This chemical is volatile and reaches the eyes and the nose
where it reacts with nerves and breaks down
into hydrogen sulfide, sulfur dioxide, and sulfuric acid.
These chemicals affect the lachyrmal glands in our eyes,
making us tear up and cry.
Grating increases the surface area,
so more of these chemicals are released
as compared to dicing or slicing with a sharp knife,
which is why our level three chef was crying.
These aren't sad tears though.
These same chemicals form other compounds that add
so much flavor to her ground lamb and spice mixture
for a perfectly level three kebab.
[drums beating]
Emily used thin wooden skewers that she didn't soak.

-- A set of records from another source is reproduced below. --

-- ==== Sys2Proof/Machine/Lines.lean ====
section
/-! DEFINITION. The vitrine's ways, the wing caches, the charges and the governor's mode: the operations every access
shares. -/

namespace Sys2Proof.Machine

/-! Charges and the governor (R68 to R76). -/

/-- The dirty count D: the sum of all charges (R68), those of the grant table's own lines among them (R209). -/
def State.dirty (s : State) : Nat := (s.coh.chg.map Prod.snd).sum + 128 * s.coh.gdirty.length

/-- The charge of a line (Table 3.3). -/
def State.chargeOf (s : State) (gl : Nat) : Nat := if s.isLocal gl ∧ (s.attrOf gl).append then 64 else 128

/-- Whether a line carries a charge. -/
def State.charged (s : State) (gl : Nat) : Bool := SMap.has s.coh.chg gl

/-- Whether D and the charge of a line of the grant table fit the budget (R69, R209). -/
def State.grantFits (s : State) : Bool := decide (s.dirty + 128 ≤ s.rd D.PWR_PGBUD_bytes)

/-- Whether D and the charge of a line fit the budget (R69, R70). -/
def State.fits (s : State) (gl : Nat) : Bool := decide (s.dirty + s.chargeOf gl ≤ s.rd D.PWR_PGBUD_bytes)

/-- Whether the oldest store of a context waits for the budget: it would take ownership of another device's line, and the
line's charge does not fit (R69, R211). -/
def State.storeHeld (s : State) (c : Nat) (x : Ctx) : Bool :=
  match x.sb with
  | [] => false
  | e :: _ => !e.zline && !s.isLocal e.gl && s.mySeat.isSome && decide (s.rd D.FAB_MEMST_state (seatOf e.gl) ≠ 0) &&
      !s.charged e.gl && !s.fits e.gl && !s.coh.freqs.any (fun q => decide (q.2.gl = e.gl ∧ q.2.src = .store c))

/-- Whether an acceptance is waiting for the budget. -/
def State.holding (s : State) : Bool :=
  s.coh.txns.any (fun e => decide (e.2.phase = .hold)) || s.cur.ctxs.any (fun e => s.storeHeld e.1 e.2)

/-- Whether the spare state is WPROT (R155). -/
def State.wprot (s : State) : Bool := decide (s.rd D.CON_STAT_spare = 2)

/-- Whether the device is in LOWENERGY (R73). -/
def State.lowEnergy (s : State) : Bool := decide (s.rd D.PWR_PGSTAT_mode = 4)

/-- Whether a transition that charges a line is accepted now: one that raises D must fit the budget, and is refused in
LOWENERGY and WPROT (R69, R74, R155). -/
def State.mayCharge (s : State) (gl : Nat) : Bool :=
  s.charged gl || (!s.lowEnergy && !s.wprot && s.fits gl)

/-- The mode Table 3.4 gives for D and B, outside LOWENERGY and a flush. -/
def State.modeOf (s : State) : Nat :=
  let d := s.dirty
  let b := s.rd D.PWR_PGBUD_bytes
  if s.holding ∨ b < d + 64 then 3 else if d * 100 ≤ b * 75 then 0 else if d * 100 ≤ b * 90 then 1 else 2

/-- Every stripe builder closes, the oldest first (R138). -/
def closeAll (l : List Builder) : List Builder := l.map (fun b => { b with closing := true })

/-- The oldest stripe builder that is not closing closes (R136). -/
def closeOldest (l : List Builder) : List Builder :=
  match l with
  | [] => []
  | b :: r => if b.closing then b :: closeOldest r else { b with closing := true } :: r

/-- Re-evaluates the mode after a change of D or B (R70); each entry into HOLD logs PWR_PG_HOLD (R71), and each entry
into EVICT, or past it, closes the stripe builders (R138). -/
def State.govern (s : State) : State :=
  let m := s.rd D.PWR_PGSTAT_mode
  if m = 4 ∨ m = 5 then s
  else
    let n := s.modeOf
    let s1 := s.wr D.PWR_PGSTAT_mode n
    let s2 := if n = 3 ∧ m ≠ 3 then s1.log E.PWR_PG_HOLD 0 0 0 else s1
    if m = 0 ∧ n ≠ 0 then { s2 with med := { s2.med with builders := closeAll s2.med.builders } } else s2

/-- Charges a line that is not charged (R68). -/
def State.charge (s : State) (gl : Nat) : State :=
  if s.charged gl then s
  else ({ s with coh := { s.coh with chg := SMap.ins s.coh.chg gl (s.chargeOf gl) } }).govern

/-- Releases a line's charge. -/
def State.release (s : State) (gl : Nat) : State :=
  if s.charged gl then ({ s with coh := { s.coh with chg := SMap.del s.coh.chg gl } }).govern else s

/-! The vitrine (R179, R183, R189). -/

/-- Key of a way. -/
def wayKey (sl set w : Nat) : Nat := (sl * 3072 + set) * 16 + w

/-- Disabled-way field of a slice. -/
def wayDisField (sl : Nat) : FldDesc :=
  if sl % 4 = 0 then D.VIT_WAYDIS_slice4n0 else if sl % 4 = 1 then D.VIT_WAYDIS_slice4n1
  else if sl % 4 = 2 then D.VIT_WAYDIS_slice4n2 else D.VIT_WAYDIS_slice4n3

/-- Disabled ways of a slice, one bit each. -/
def State.waysOff (s : State) (sl : Nat) : Nat := s.rd (wayDisField sl) (sl / 4)

/-- Enabled ways of a slice, ascending. -/
def State.waysOn (s : State) (sl : Nat) : List Nat :=
  (List.range 16).filter (fun w => !(s.waysOff sl).testBit w)

/-- Loan ways of a slice: the highest-numbered enabled ways, at least 8 local ways staying (R189). -/
def State.loanWaysOf (s : State) (sl : Nat) : List Nat :=
  let on := s.waysOn sl
  on.drop (on.length - min s.coh.loanWays (on.length - 8))

/-- The way of a line and the line it holds, if the vitrine holds it. -/
def State.vfind (s : State) (gl : Nat) : Option (Nat × VLine) :=
  (List.range 16).findSome? (fun w =>
    match SMap.find s.coh.vit (wayKey (sliceOf gl) (vitSet gl) w) with
    | some v => if v.gl = gl then some (w, v) else none
    | none => none)

/-- Recency of a set, most recent first; ways never used come last, ascending. -/
def State.recency (s : State) (sl set : Nat) : List Nat :=
  let r := SMap.get [] s.coh.vrec (sl * 3072 + set)
  r ++ (List.range 16).filter (fun w => !r.contains w)

/-- Makes a way the most recent of its set (R183). -/
def State.touch (s : State) (gl w : Nat) : State :=
  let k := sliceOf gl * 3072 + vitSet gl
  { s with coh := { s.coh with
      vrec := SMap.ins s.coh.vrec k (w :: (s.recency (sliceOf gl) (vitSet gl)).filter (fun x => x ≠ w)) } }

/-- Writes a way. -/
def State.setWay (s : State) (gl w : Nat) (v : VLine) : State :=
  { s with coh := { s.coh with vit := SMap.ins s.coh.vit (wayKey (sliceOf gl) (vitSet gl) w) v } }

/-- Empties a way. -/
def State.dropWay (s : State) (gl w : Nat) : State :=
  { s with coh := { s.coh with vit := SMap.del s.coh.vit (wayKey (sliceOf gl) (vitSet gl) w) } }

/-- Drops a line from the vitrine. -/
def State.vdrop (s : State) (gl : Nat) : State :=
  match s.vfind gl with
  | some (w, _) => s.dropWay gl w
  | none => s

/-- Rewrites a line where the vitrine holds it. -/
def State.vmod (s : State) (gl : Nat) (f : VLine → VLine) : State :=
  match s.vfind gl with
  | some (w, v) => s.setWay gl w (f v)
  | none => s

/-- Whether a slice's eviction buffer has a free entry (R184). -/
def State.evbRoom (s : State) (sl : Nat) : Bool :=
  decide ((s.coh.evb.filter (fun e => decide (sliceOf e.gl = sl))).length < 32)

/-- Puts an entry into its slice's eviction buffer. -/
def State.evbPush (s : State) (e : EvEnt) : State := { s with coh := { s.coh with evb := s.coh.evb ++ [e] } }

/-- Whether a line has a request in progress at its home. -/
def State.busyLine (s : State) (gl : Nat) : Bool := SMap.has s.coh.txns gl

/-- Way counts of a way. -/
def State.wayCnt (s : State) (sl w : Nat) : WayCnt := SMap.get WayCnt.init s.coh.ways (sl * 16 + w)

/-- Sets the counts of a way. -/
def State.setWayCnt (s : State) (sl w : Nat) (c : WayCnt) : State :=
  { s with coh := { s.coh with ways := SMap.put WayCnt.init s.coh.ways (sl * 16 + w) c } }

/-- The loan ways of a slice once the change under way is over (R190). -/
def State.loanWaysNext (s : State) (sl : Nat) : List Nat :=
  let on := s.waysOn sl
  on.drop (on.length - min (s.rd D.VIT_LOANCFG_ways) (on.length - 8))

/-- The ways of a line's set that an allocation of the class may take, least recent first, empty ways first (R183). A way that
changes its class takes nothing until the change is over (R190). -/
def State.eligible (s : State) (gl : Nat) (loan : Bool) : List Nat :=
  let sl := sliceOf gl
  let ws := (s.recency sl (vitSet gl)).reverse.filter (fun w =>
    (s.waysOn sl).contains w && ((s.loanWaysOf sl).contains w == loan) &&
      (s.bit D.VIT_STAT_loanbusy == false || (s.loanWaysNext sl).contains w == loan) && !(s.wayCnt sl w).disabling &&
      (match SMap.find s.coh.vit (wayKey sl (vitSet gl) w) with
       | some v => !s.busyLine v.gl
       | none => true))
  ws.filter (fun w => !SMap.has s.coh.vit (wayKey sl (vitSet gl) w)) ++
    ws.filter (fun w => SMap.has s.coh.vit (wayKey sl (vitSet gl) w))

/-! The wing caches (R179, R180, R200). -/

/-- Wing and core of a context. -/
def wingOf (c : Nat) : Nat := c / 32
def coreOf (c : Nat) : Nat := c / 4

/-- Key of a wing's copy of a line. -/
def wlKey (w gl : Nat) : Nat := w * 2 ^ 44 + gl

/-- A wing's copy of a line; none is INVALID. -/
def State.wfind (s : State) (w gl : Nat) : Option WLine := SMap.find s.coh.wl (wlKey w gl)

/-- Sets a wing's copy. -/
def State.wset (s : State) (w gl : Nat) (l : WLine) : State :=
  { s with coh := { s.coh with wl := SMap.ins s.coh.wl (wlKey w gl) l } }

/-- Takes a line out of the L1 sets of a wing's cores, data and instruction. -/
def State.l1Purge (s : State) (w gl : Nat) : State :=
  { s with coh := { s.coh with
      l1d := SMap.mapVal (fun k l => if k / 1024 = w then l.filter (fun x => x ≠ gl) else l) s.coh.l1d
      l1i := SMap.mapVal (fun k l => if k / 1024 = w then l.filter (fun x => x.1 ≠ gl) else l) s.coh.l1i } }

/-- Invalidates a wing's copy, its L1 copies in the same operation (R180). -/
def State.wdrop (s : State) (w gl : Nat) : State :=
  ({ s with coh := { s.coh with
      wl := SMap.del s.coh.wl (wlKey w gl)
      l2 := SMap.mapVal (fun k l => if k / 1024 = w then l.filter (fun x => x ≠ gl) else l) s.coh.l2 } }).l1Purge w gl

/-- Makes a line the most recent of a core's L1 data set: 4 ways, exact LRU. -/
def State.l1dTouch (s : State) (core gl : Nat) : State :=
  let k := core * 128 + gl % 128
  let l := (SMap.get [] s.coh.l1d k).filter (fun x => x ≠ gl)
  { s with coh := { s.coh with l1d := SMap.ins s.coh.l1d k ((gl :: l).take 4) } }

/-- Whether a core's L1 data cache holds a line. -/
def State.inL1d (s : State) (core gl : Nat) : Bool := (SMap.get [] s.coh.l1d (core * 128 + gl % 128)).contains gl

/-- Puts a dirty line on its way home (R205); a line of another device is written into its loan way (R189). -/
def State.wbPush (s : State) (w gl : Nat) (l : WLine) : State :=
  if s.isLocal gl then { s with coh := { s.coh with wbq := s.coh.wbq ++ [⟨w, gl, l.data, l.poison⟩] } }
  else s.vmod gl (fun v => { v with data := l.data, poison := l.poison, dirty := true })

/-- A line held by an open stripe builder (R118, R137). -/
def State.builderLine (s : State) (ll : Nat) : Option Line :=
  s.med.builders.findSome? (fun b =>
    match b.slots.findIdx? (fun e => decide (e.1 = tileOf ll)) with
    | some k => SMap.find b.lines (k * 256 + ll % 256)
    | none => none)

/-- The dirty copy a wing holds of a line, if one does. -/
def State.wingDirty (s : State) (gl : Nat) : Option WLine :=
  (List.range 8).findSome? (fun w => match s.wfind w gl with
    | some l => if l.st = .modified then some l else none
    | none => none)

/-- Whether bytes of a local line that are not on media are held anywhere in the persistence domain (R58). -/
def State.dirtyAnywhere (s : State) (gl : Nat) : Bool :=
  (s.wingDirty gl).isSome || s.coh.wbq.any (fun e => decide (e.gl = gl)) ||
    (match SMap.find s.coh.txns gl with
     | some t => t.got.isSome
     | none => false) ||
    (match s.vfind gl with
     | some (_, v) => v.dirty
     | none => false) || s.coh.evb.any (fun e => decide (e.gl = gl)) || SMap.has s.med.stg (llOf gl) ||
    (s.builderLine (llOf gl)).isSome ||
    (List.range 4).any (fun p => (s.port p).eab.any (fun e => decide (lineOf e.ga = gl)))

/-- Whether a wing owns a line, so that a store can make it dirty at any time (Table 7.1). -/
def State.wingOwned (s : State) (gl : Nat) : Bool :=
  (List.range 8).any (fun w => match s.wfind w gl with
    | some l => decide (l.st ≠ .shared)
    | none => false)

/-- Releases the charge of a local line once no wing owns it and nothing holds bytes of it that are not on media: a charge
is carried by a line that holds such data (R68). DEDUCED, log 161. -/
def State.releaseClean (s : State) (gl : Nat) : State :=
  if s.isLocal gl = false ∨ s.wingOwned gl ∨ s.dirtyAnywhere gl then s else s.release gl

/-- A wing loses a copy whose bytes need go nowhere: one that was OWNED gives its charge back. -/
def State.wlose (s : State) (w gl : Nat) (l : WLine) : State :=
  if l.st = .shared then s.wdrop w gl else (s.wdrop w gl).releaseClean gl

Wood is flammable and might catch fire,
which is not only dangerous, but might burn your kebabs too,
especially because Emily is grilling beef,
which may need a slightly longer time on the grill
than other meats or fish.
Can't remember what I'm looking for
to know these are done.
Rinku soaked her skewers in water prior to roasting
her salmon kebabs in the oven.
By soaking the skewers they're less likely to catch fire
because it takes a lot of energy to vaporize water
and dry the skewers.
Good job, me.
Asyeha formed her seasoned ground lamb into an elongated
oval shape and placed her skewer through the meat.
The metal skewer is a good choice because it won't ignite.
The other advantage is that it conducted heat very well.
So it assisted in cooking the internal portion of the kebab.
Wood won't conduct heat well,
and won't cook the internal portion of the kebab.
This is another level three tip
that's definitely worth sharing.
[drums beating]
Emily grilled her kebabs which imparts some charred
and roasted flavors that make kebabs special.
The goal with grilling kebabs is to get them as close
to the heat as possible so that they cook quickly
and don't have any time to produce black smoke
that can overpower the flavors.
Rinku roasted her kebabs in a pan in a moderate oven.
This is a good technique for salmon as it has less
connective tissue than land animals like beef and lamb.
So it cooked more quickly and may fall apart
if it's a roasted on a slotted grill.
Ayesha chilled her kebabs before grilling
so that the fat is solid and less likely to render quickly
during the cooking process,
which may have caused an over smokey kitchen situation
when grilling at high heat indoors.
She grilled on a cast iron pan which got very hot
and gave a crispy texture to the outside of her kebab
While the metal skewer helps cook the inside of her kebab.
Kebabs are so versatile and tasty and you can make them
with so many delicious variations.
Next time you're ready to skewer meat, fish or vegetables,
we hope you'll use some tips from our three ingenious chefs.